I stared down at the medallion, lost in my own thoughts for a long moment. “Did I? Emma did the hard part. I barely did anything except listen to stories.”
“She would never have had the chance without you,” the Onsolain said. “Take some pride in that.”
Her eyes fell down to the medallion, and she let out a small sound of heartfelt sympathy. “Ah, my dear champion. That is a cruel thing. There is a reason my queen disavowed the Infernal Ones.”
A shadow fell over her surreal beauty. “Many reasons.”
“Is what he said really true?” I asked. “Are the agents of Hell allowed to operate freely in Urn again?”
With a troubled look, Eanor nodded. “Few are pleased by it… but I think some of the Choir secretly welcome this change. Orkael once served the First Realm most faithfully, though that was long ago and a very different time. With this new era of chaos and uncertainty, some long for an uncompromising law. They forget so easily just how unfeeling iron can be.”
She looked down at me then, clasping bejeweled hands together. “You must be vigilant, Alken Hewer. This shall not be the last time you will encounter the crowfriars, and now they will know and be cautious of you.”
I took that warning to heart. “Thank you. I can’t help but wonder though.”
Tearing my eyes from the damaged medallion, I met the Onsolain’s shining gaze. “Did you and Nath plot this together? Getting me involved? I know you two are estranged, but I can’t imagine you didn’t have anything to do with your twin cooperating with the Choir.”
Eanor lifted her chin, then looked out over the sea. With a sigh, she shook her head. “My sister tells me nothing without a trace of poison, and I have long learned not to trust her. In this, she acted of her own volition… perhaps she believed her actions to be for some noble purpose, whatever twisted means she employed to accomplish it. That has always been her way — to veil every deed in a twisted bramble, so you can discern neither motive or intent. There is a very good reason why she gravitated toward the Briar.”

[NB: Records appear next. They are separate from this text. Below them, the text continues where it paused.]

-- ==== Sys2Proof/Tests/Slice0.lean ====
section
/-! SUPPORT. Tests: for every obligation with hypotheses, concrete states and operands that meet them (`witness_<obligation>`), at the
boundary values of its clauses; the terms that the well-formedness checks refuse and admit; worked examples of the spec. -/

namespace Sys2Proof

/-- A command taken and in execution. -/
def Machine.State.does (s : Machine.State) (h : Hdr) (op : Nat) (cmd : Instr) (prog : List Nat) : Machine.State := s.start h op (some cmd) prog

namespace Tests

open Machine

set_option Elab.async false

/-- A header of the PF, SQ 0. -/
def pf : Hdr := ⟨0, 0, 1, 0, false⟩
/-- A header of VF 1 (paddock 0), SQ 0. -/
def vf : Hdr := ⟨1, 0, 1, 0, false⟩
/-- A header of VF 1, PQ. -/
def vfP : Hdr := ⟨1, 8, 1, 0, false⟩

/-- After power-on: READY, paddock 0 ACTIVE, 1 QUIESCED, 2 ASSIGNED, 3 HANDOVER, the others FREE. -/
def demo : State :=
  let s := { State.reset with hand := [] }
  let s := (s.wr F.RST_STATUS_STAGE 0 0).wr F.RST_STATUS_READY 0 1
  let s := s.wr F.RST_STATUS_IN_RESET 0 0
  (List.range 16).foldl (fun s p => s.wr F.PDK_STATE_STATE p (nth [2, 3, 1, 4] p)) s

/-- A pointer to offset 0 of host window 1. -/
def hostPtr : Nat := 2 ^ 62 + 2 ^ 52

/-- `demo` with host windows 1 of PF and VF 1: 16 MiB, read and write. -/
def demoW : State := (demo.setWindow 0 1 ⟨true, true, true, false, false, 0, 0, 0x1000000⟩).setWindow 1 1 ⟨true, true, true, false, false, 0, 0, 0x1000000⟩

/-- VF 1's pair 0 is on, its SQ in HBM of paddock 0 with one packet present. -/
def demoQ : State :=
  let s := ((demo.wr F.CMQ_CFG_EN 1 1 0).wr F.CMQ_CFG_SQ_SIZE_M1 1 7 0).wr F.CMQ_CFG_CQ_SIZE_M1 1 7 0
  (s.wr F.CMQ_SQ_TAIL_INDEX 1 1 0).wr F.CMQ_EQ_CFG_EN 1 1

theorem witness_StepRunsFront : ({ demo with pending := [.nopCommand vf] } : State).pending = [.nopCommand vf] ∧ demo.pending = [] := by decide +kernel
theorem witness_StepKeepsForm : demo.wf = true := by decide +kernel
theorem witness_ScheduledWrites : 511 < 512 := by decide
theorem witness_ClampedWrites : 15 < 16 ∧ 0xFFFFF < 2 ^ 20 ∧ 31 < 32 ∧ 1023 < 1024 ∧ 4095 < 4096 ∧ 63 < 64 := by decide

/-- A register of 64 bits, one of 32 bits, a reserved offset, a closed BAR, and a locked interface refusing. -/
theorem witness_BarAccess : demo.barClosed 1 = false ∧ ¬ (msixBase 1 ≤ 64 ∧ 64 < msixBase 1 + 16 * msixCount 1) ∧
    (findReg 1 64).any (fun r => r.accepts 64 && !r.accepts 8) = true ∧ findReg 1 192 = none ∧ demo.barClosed 4 = true ∧
    (demo.wr F.RTP_TDI_STATE_STATE 1 2).rd F.RTP_TDI_STATE_STATE 1 = 2 := by decide +kernel

theorem witness_QueueEnables : demo.barClosed 3 = false ∧ demo.holdEnable 3 7 = false ∧ demo.holdEnable 3 8 = false ∧ demo.holdEnable 3 9 = false ∧
    demo.pdkState (pdkOf 3) = pdkAssigned ∧ demo.pdkState (pdkOf 2) = pdkQuiesced ∧ State.reset.holdEnable 0 7 = true ∧ demo.barClosed 4 = true ∧
    demo.rd F.CMQ_SQ_HEAD_OUTSTANDING 3 7 = 0 ∧
    (∃ tr, demoW.enableErr 1 (demoW.baseOk 1 0 64 false true && (ptrTag hostPtr = 1 && demoW.baseOk 1 hostPtr 64 true false)) tr = 0) ∧
    (∃ tr, demo.enableErr 1 false tr ≠ 0) := by
  refine ⟨?_, ?_, ?_, ?_, ?_, ?_, ?_, ?_, ?_, ⟨true, ?_⟩, ⟨false, ?_⟩⟩ <;> decide +kernel

theorem witness_QueueBases : demo.barClosed 1 = false ∧ demo.rd F.CMQ_CFG_EN 1 7 ≠ 1 ∧ demo.rd F.CMQ_SQ_BASE_POINTER 1 7 ≠ 64 % 2 ^ 64 ∧
    demo.rd F.CMQ_CQ_BASE_POINTER 1 7 ≠ 64 % 2 ^ 64 ∧ demo.rd F.CMQ_CFG_SQ_SIZE_M1 1 7 ≠ sizeField 64 ∧ demo.rd F.CMQ_CFG_CQ_SIZE_M1 1 7 ≠ sizeField 64 ∧
    demoQ.rd F.CMQ_CFG_EN 1 0 = 1 ∧ demo.rd F.CMQ_PQ_CFG_EN 1 ≠ 1 ∧ demo.rd F.CMQ_PQ_BASE_POINTER 1 ≠ 64 % 2 ^ 64 ∧
    demo.rd F.CMQ_EQ_CFG_EN 1 ≠ 1 ∧ demo.rd F.CMQ_EQ_BASE_POINTER 1 ≠ 64 % 2 ^ 64 := by decide +kernel

theorem witness_Doorbells : demoQ.barClosed 1 = false ∧ ¬ (demoQ.rd F.CMQ_CFG_TAILWORD 1 0 = 1 ∧ ptrTag (demoQ.rd F.CMQ_SQ_BASE_POINTER 1 0) = 0) ∧
    7 ≤ demoQ.rd F.CMQ_CFG_SQ_SIZE_M1 1 0 ∧ demoQ.rd F.CMQ_CFG_SQ_SIZE_M1 1 0 < 8 ∧
    headOk (demoQ.rd F.CMQ_CQ_HEAD_INDEX 1 0) (demoQ.cqTail 1 0) 0 (demoQ.cqEntries 1 0) = true ∧
    headOk (demoQ.rd F.CMQ_CQ_HEAD_INDEX 1 0) (demoQ.cqTail 1 0) 1 (demoQ.cqEntries 1 0) = false ∧
    headOk (demoQ.rd F.CMQ_PCQ_HEAD_INDEX 1) (demoQ.cqTail 1 8) 0 8 = true ∧ headOk (demoQ.rd F.CMQ_PCQ_HEAD_INDEX 1) (demoQ.cqTail 1 8) 8 8 = false ∧
    headOk (demoQ.rd F.CMQ_EQ_HEAD_INDEX 1) (demoQ.rd F.CMQ_EQ_TAIL_INDEX 1) 0 (demoQ.eqEntries 1) = true ∧
    headOk (demoQ.rd F.CMQ_EQ_HEAD_INDEX 1) (demoQ.rd F.CMQ_EQ_TAIL_INDEX 1) 4096 (demoQ.eqEntries 1) = false := by decide +kernel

She lifted her head toward some distant point, as though hearing a far away sound. “Our time is done. I will leave you with this, Alken — we shall not forget this service. We forget none of your work, but in this there is no mask of blood to sully the cause. You put faith where it was needed. In that, you have my support.”
“Just yours?” I asked wryly.
“No doubt many will be watching Emma for signs of corruption. With her fate untethered, who can say what she will become? But I shall have faith, for your sake and for hers.”
It was as much as I could have asked. I bowed to her. “Thank you, my lady.”
The wind picked up once more, hazing the world in white. I knew I would be pulled back soon, to the castle and all that would come after this night. Eanor’s eyes pierced that gloom, fixing on the medallion.
“You should not keep that thing. It is a treacherous gift, best left in the past.”
Before I could reply, the world turned to white void. Even still, I clutched the medallion tightly.